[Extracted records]
/-- An admitted UPDATE.V adds LENGTH to LEN.V. -/
theorem updateCmd_len {s : State} {v : Engine} {o l : Word32} (hph : s.phase v = phActive)
    (hp : s.env.ibufPresent = true) (hr : o.toNat + l.toNat ≤ s.env.ibufLen.toNat) :
    ∃ t, exec (updateCmd v o l) s = .next t ∧ t.len v = s.len v + BitVec.ofNat 64 l.toNat := by
  cases v with
  | e32 => exact ⟨_, update32_admitted hp hr hph, by simp [State.len]⟩
  | e64 => exact ⟨_, update64_admitted hp hr hph, by simp [State.len]⟩
  | e128 => exact ⟨_, update128_admitted hp hr hph, by simp [State.len]⟩

/-- Settles O29: the absorb procedures add the number of bytes to a 64-bit word. -/
theorem lengthCountsModuloTwoTo64 : Obligations.LengthCountsModuloTwoTo64 := by
  refine ⟨fun v s o l hph hp hr => ?_, fun s bs rest hp hs => ⟨fun hph => ?_, fun hph => ?_⟩⟩
  · obtain ⟨t, ht, hlen⟩ := updateCmd_len hph hp hr
    exact ⟨t, ht, by rw [hlen]; simp⟩
  · exact ⟨_, updates64_admitted hp hs hph, by simp⟩
  · exact ⟨_, updates128_admitted hp hs hph, by simp⟩

/-- Settles O38: every result of a command leaves the other engines. -/
theorem commandsKeepOtherEngines : Obligations.CommandsKeepOtherEngines :=
  fun _ _ _ _ h hw => (exec_cases h).sameEngine hw

/-- Settles O39: what lies outside the engine, the engines beside it, and the end of the command. -/
theorem everyCommandFrame : Obligations.EveryCommandFrame := by
  intro i s t h
  have hres := exec_cases h
  obtain ⟨hreg, hdig, hscript, henv⟩ := hres.outside
  refine ⟨hreg, hdig, hscript, henv, fun w hw => hres.sameEngine hw, fun r hr => ?_⟩
  obtain ⟨-, hhung, hrsp, herr⟩ := hres.ended.responded_of_resp hr
  refine ⟨hhung, hrsp, herr, fun hok => ⟨?_, hres.freeNext_of_ok hr hok⟩⟩
  rw [herr, hok, errSeenAfter_ok]

/-- Settles O40, by the result of the command and, for the other engines, their isolation. -/
theorem phasesFollowTheTable : Obligations.PhasesFollowTheTable := by
  refine ⟨fun i s t r h hr => ?_, fun s rest hs => ⟨_, step_reset hs, resetBlock_phase _⟩⟩
  have hres := exec_cases h
  exact ⟨hres.phase_eq_phaseAfter hr, hres.started_active hr, fun w hw => (hres.sameEngine hw).phase_eq⟩

/-- No step but a reset clears an error bit. -/
theorem step_keeps_errseen_bit {s t : State} (h : step s = .next t) (hreset : ∀ rest, s.script ≠ .reset :: rest)
    {k : Nat} (hk : s.errseen.getLsbD k = true) : t.errseen.getLsbD k = true := by
  obtain ⟨rest, hs, -⟩ | hkept | ⟨-, hr | hw⟩ := step_status h
  · exact absurd hs (hreset rest)
  · rw [hkept.errseen, hk]
  · rw [hr.errseen, errSeenAfter_getLsbD, hk, Bool.true_or]
  · rw [hw.errseen, hk]

/-- A packet that gets a response leaves the status registers as that response says. -/
theorem step_command_responded {s t : State} {p : Packet} {env : Env} {rest : List HostEvent} {r : Response}
    (hs : s.script = .command p env :: rest) (hh : s.hung = false) (h : step s = .next t)
    (hr : t.resp = some r) : Responded r s t := by
  rw [step_command hs hh] at h
  exact (ended_of_runPacket h).of_acceptCommand.responded_of_resp hr

/-- Settles O45: every end of a command ORs at most its own bit into ERRSEEN, and only a reset writes it otherwise. -/
theorem errorBitsAreSticky : Obligations.ErrorBitsAreSticky := by
  refine ⟨fun s t h hreset k hk => step_keeps_errseen_bit h hreset hk,
    fun s t p env rest r hs hh h hr k => ?_, fun v => ?_, fun s rest hs => ⟨_, step_reset hs, rfl⟩⟩
  · rw [(step_command_responded hs hh h hr).errseen, errSeenAfter_getLsbD]
  · rw [errSeenRead, BitVec.getLsbD_and]
    exact Bool.and_false _

end Sys2Proof.Machine
end

section
/-! The register read port and the digest port (10_state.md rules R38, R39). -/

namespace Sys2Proof.Machine

/-! ### Bytes of a little-endian word -/

theorem testBit_leNat (bs : List Byte) (i : Nat) {j : Nat} (hj : j < 8) :
    (leNat bs).testBit (8 * i + j) = (bs.getD i 0).getLsbD j := by
  induction bs generalizing i with
  | nil => simp
  | cons b bs ih =>
    rw [leNat_cons, Nat.add_comm, Nat.testBit_two_pow_mul_add _ b.isLt]
    cases i with
    | zero => simp [hj, BitVec.getLsbD]
    | succ i =>
      rw [if_neg (by omega), show 8 * (i + 1) + j - 8 = 8 * i + j by omega, ih, List.getD_cons_succ]

/-- Byte `i` of a little-endian word is byte `i` of its sequence (40_mixdown_unit.md rule R97). -/
theorem le_extractLsb' {w i : Nat} (bs : List Byte) (hi : 8 * i + 8 ≤ w) :
    (le w bs).extractLsb' (8 * i) 8 = bs.getD i 0 := by
  refine BitVec.eq_of_getLsbD_eq fun j hj => ?_
  rw [BitVec.getLsbD_extractLsb', le, BitVec.getLsbD_ofNat, testBit_leNat bs i hj]
  simp [hj, show 8 * i + j < w by omega]

/-! ### The register read port -/

theorem portValue_live {ph : BitVec 2} (hph : ph ≠ phIdle) {w : Nat} (free : Word64) (v : BitVec w) :
    portValue ph free v = v.setWidth 64 := if_neg hph

/-- A register of the port's own width shows as it is. -/
theorem portValue_live_64 {ph : BitVec 2} (hph : ph ≠ phIdle) (free v : Word64) : portValue ph free v = v := by
  rw [portValue_live hph, BitVec.setWidth_eq]

/-- A carry byte below the count shows (10_state.md rule R31). -/
theorem carryValue_live {ph : BitVec 2} (hph : ph ≠ phIdle) (free : Word64) (cb : List Byte) {base cnt i : Nat}
    (hi : i < 8) (hc : base + i < cnt) :
    (carryValue ph free cb base cnt).extractLsb' (8 * i) 8 = cb.getD (base + i) 0 := by
  rw [carryValue, if_neg hph, le_extractLsb' _ (by omega)]
  simp [List.getD_eq_getElem?_getD, hi, hc]

/-- The carry bytes from index 0 on. -/
theorem carryValue_zero_live {ph : BitVec 2} (hph : ph ≠ phIdle) (free : Word64) (cb : List Byte) {cnt i : Nat}
    (hi : i < 8) (hc : i < cnt) : (carryValue ph free cb 0 cnt).extractLsb' (8 * i) 8 = cb.getD i 0 := by
  have h := carryValue_live hph free cb (base := 0) hi (i.zero_add.symm ▸ hc)
  rwa [Nat.zero_add] at h

/-- The numbers of the table of 10_state.md rule R39. -/
def listedNumbers : List Nat :=
  [0x00, 0x01, 0x02, 0x10, 0x11, 0x12, 0x13, 0x14, 0x20, 0x21, 0x22, 0x23, 0x24, 0x25, 0x26, 0x30, 0x31]

theorem regValue_unlisted (s : State) (free : Word64) {number : Nat} (h : number ∉ listedNumbers) :
    regValue s free number = 0 := by
  unfold regValue
  split
  case h_18 => rfl
  all_goals exact absurd (by decide) h

/-- Settles O46: the read is one step, and each number shows its register by the port's laws. -/
theorem registerReadsShowRegisters : Obligations.RegisterReadsShowRegisters := by
  intro s number rest hs hh
  refine ⟨_, regValue s (Config.freeValue s.freeNext) number, step_regRead hs hh, rfl, rfl,
    fun h32 => ⟨?_, ?_⟩, fun h64 => ⟨?_, ?_, ?_, ?_⟩, fun h128 => ⟨?_, ?_, ?_, ?_, ?_, ?_⟩, ?_, ?_, ?_, ?_, ?_,
    regValue_unlisted s _⟩ <;> rintro rfl
  · exact portValue_live h32 _ _
  · exact portValue_live_64 h32 _ _
  · exact portValue_live_64 h64 _ _
  · exact portValue_live_64 h64 _ _
  · exact fun i hi => carryValue_zero_live h64 _ _ (hi.trans s.e64.cnt.isLt) hi
  · exact portValue_live h64 _ _
  · exact portValue_live_64 h128 _ _
  · exact portValue_live_64 h128 _ _
  · exact portValue_live_64 h128 _ _
  · exact fun i hi hc => carryValue_zero_live h128 _ _ hi hc
  · exact fun i hi hc => carryValue_live h128 _ _ hi hc
  · exact portValue_live h128 _ _
  all_goals rfl

/-! ### The digest port -/

theorem digestValue_live {s : State} {v : Engine} (hph : s.phase v ≠ phIdle) (freeA freeB : Word64) :
    digestValue s freeA freeB v = s.digest v := by
  cases v with
  | e32 => exact if_neg hph
  | e64 => exact if_neg hph
  | e128 => exact if_neg hph

/-- Taking the read from the script touches no engine, and a live engine shows its accumulators' bytes. -/
theorem readDigest_digOut_live {s : State} {v : Engine} {rest : List HostEvent} (hph : s.phase v ≠ phIdle) :
    (readDigest v { s with script := rest }).digOut = some (s.digest v) := by
  have same : SameEngine v s { s with script := rest } := sameEngine_of_eq rfl rfl rfl v
  rw [readDigest_digOut, digestValue_live (same.phase_eq ▸ hph), same.digest_eq]

/-- Settles O47: the port shows the accumulators, and a finishing command that ends with OK leaves the
response's digest in them, in phase DONE. -/
theorem digestPortShowsTheDigest : Obligations.DigestPortShowsTheDigest := by
  refine ⟨fun s v rest hs hh => ⟨_, step_digestRead hs hh, rfl, readDigest_digOut_live⟩,
    fun i s t d rest h hret hr hh => ?_⟩
  have hres := exec_cases h
  obtain ⟨hph, hdig⟩ := hres.digest_of_ok hret hr
  have hung : t.hung = false := (hres.ended.responded_of_resp hr).hung.trans hh
  have hlive : t.phase (engineOf i) ≠ phIdle := by
    rw [hph]
    decide
  exact ⟨_, step_digestRead rfl hung, by rw [readDigest_digOut_live hlive, hdig]⟩

end Sys2Proof.Machine
end

section
/-! SUPPORT. Buffers of given bytes and the commands over a whole buffer (20_memory.md rules R52, R55, 30_encoding.md rule R82). -/

namespace Sys2Proof.Machine

/-! ### MemRead -/

/-- Rule R52: a read inside the buffer, and nothing else, is defined. -/
theorem memRead_eq_some_iff {e : Env} {addr n : Nat} {bs : List Byte} :
    memRead e addr n = some bs ↔
      (e.ibufPresent = true ∧ addr + n ≤ e.ibufLen.toNat) ∧ bytesAt e.ibuf addr n = bs := by
  rw [memRead, Option.ite_none_right_eq_some, Option.some.injEq]

theorem bytesAt_getElem? (m : Memory) (addr : Nat) {n i : Nat} (hi : i < n) :
    (bytesAt m addr n)[i]? = some (m.read (addr + i)) := by
  simp [bytesAt, hi]

@[simp] theorem bytesAt_zero (m : Memory) (addr : Nat) : bytesAt m addr 0 = [] := rfl

/-! ### A buffer of given bytes -/

/-- The length port of a buffer whose size a 32-bit LENGTH can express. -/
theorem bufferEnv_ibufLen_toNat {bs : List Byte} (h : bs.length < 2 ^ 32) :
    (bufferEnv bs).ibufLen.toNat = bs.length := by
  rw [bufferEnv, BitVec.toNat_ofNat, Nat.mod_eq_of_lt h]

/-- The range of a command over all of the buffer holds the buffer's bytes. -/
theorem bytesAt_bufferEnv {bs : List Byte} (h : bs.length < 2 ^ 32) :
    bytesAt (bufferEnv bs).ibuf (0 : Word32).toNat (bufferEnv bs).ibufLen.toNat = bs := by
  rw [bufferEnv_ibufLen_toNat h]
  exact bytesAt_ofBytes bs

theorem hashAll_eq_hashCmd (v : Engine) (l : Word32) : hashAll v l = hashCmd v 0 l := by
  cases v <;> rfl

/-- A range that starts at 0 and has the buffer's length lies inside it. -/
theorem zero_add_ibufLen_le (e : Env) : (0 : Word32).toNat + e.ibufLen.toNat ≤ e.ibufLen.toNat := by
  simp

/-! ### Commands whose range decides -/

section Range

variable {v : Engine} {s : State} {o l : Word32}

/-- A range that leaves the buffer is refused before the phase is looked at (60_exceptions.md rule R187). -/
theorem updateCmd_outside (hp : s.env.ibufPresent = true) (hr : s.env.ibufLen.toNat < o.toNat + l.toNat) :
    exec (updateCmd v o l) s = .next (raise .eRange s) := by
  cases v with
  | e32 => exact (exec_update32 o l s).trans (by rw [if_neg (by simp [hp]), if_pos hr])
  | e64 => exact (exec_update64 o l s).trans (by rw [if_neg (by simp [hp]), if_pos hr])
  | e128 => exact (exec_update128 o l s).trans (by rw [if_neg (by simp [hp]), if_pos hr])

/-- An admitted UPDATE.V of no bytes only responds. -/
theorem updateCmd_empty (hp : s.env.ibufPresent = true) (hph : s.phase v = phActive)
    (hr : o.toNat ≤ s.env.ibufLen.toNat) : exec (updateCmd v o 0) s = .next (respondOk [] s) := by
  have hr0 : o.toNat + (0 : Word32).toNat ≤ s.env.ibufLen.toNat := hr
  have hnone : bytesAt s.env.ibuf o.toNat (0 : Word32).toNat = [] := bytesAt_zero ..
  cases v with
  | e32 => exact (update32_admitted hp hr0 hph).trans (by rw [hnone, absorb32_nil])
  | e64 => exact (update64_admitted hp hr0 hph).trans (by rw [hnone, absorbAll64_nil])
  | e128 => exact (update128_admitted hp hr0 hph).trans (by rw [hnone, absorbAll128_nil])

/-- HASH.V over equal bytes, from states with the same engine V, gives the same response and engine. -/
theorem hashCmd_congr {s' : State} {o' l' : Word32}
    (hp : s.env.ibufPresent = true) (hr : o.toNat + l.toNat ≤ s.env.ibufLen.toNat)
    (hp' : s'.env.ibufPresent = true) (hr' : o'.toNat + l'.toNat ≤ s'.env.ibufLen.toNat)
    (hv : SameEngine v s s')
    (hbs : bytesAt s'.env.ibuf o'.toNat l'.toNat = bytesAt s.env.ibuf o.toNat l.toNat) :
    ∃ t t', exec (hashCmd v o l) s = .next t ∧ exec (hashCmd v o' l') s' = .next t' ∧
      t'.resp = t.resp ∧ SameEngine v t t' := by
  cases v with
  | e32 =>
    have he : s'.e32 = s.e32 := hv
    exact ⟨_, _, hash32_admitted hp hr, hash32_admitted hp' hr', by rw [hbs, he]; exact ⟨rfl, rfl⟩⟩
  | e64 =>
    have he : s'.e64 = s.e64 := hv
    exact ⟨_, _, hash64_admitted hp hr, hash64_admitted hp' hr', by rw [hbs, he]; exact ⟨rfl, rfl⟩⟩
  | e128 =>
    have he : s'.e128 = s.e128 := hv
    exact ⟨_, _, hash128_admitted hp hr, hash128_admitted hp' hr', by rw [hbs, he]; exact ⟨rfl, rfl⟩⟩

**Required action**
For each line of the entries that includes "phActive", show that line.

**Answer to this problem**
theorem updateCmd_len {s : State} {v : Engine} {o l : Word32} (hph : s.phase v = phActive)
theorem updateCmd_empty (hp : s.env.ibufPresent = true) (hph : s.phase v = phActive)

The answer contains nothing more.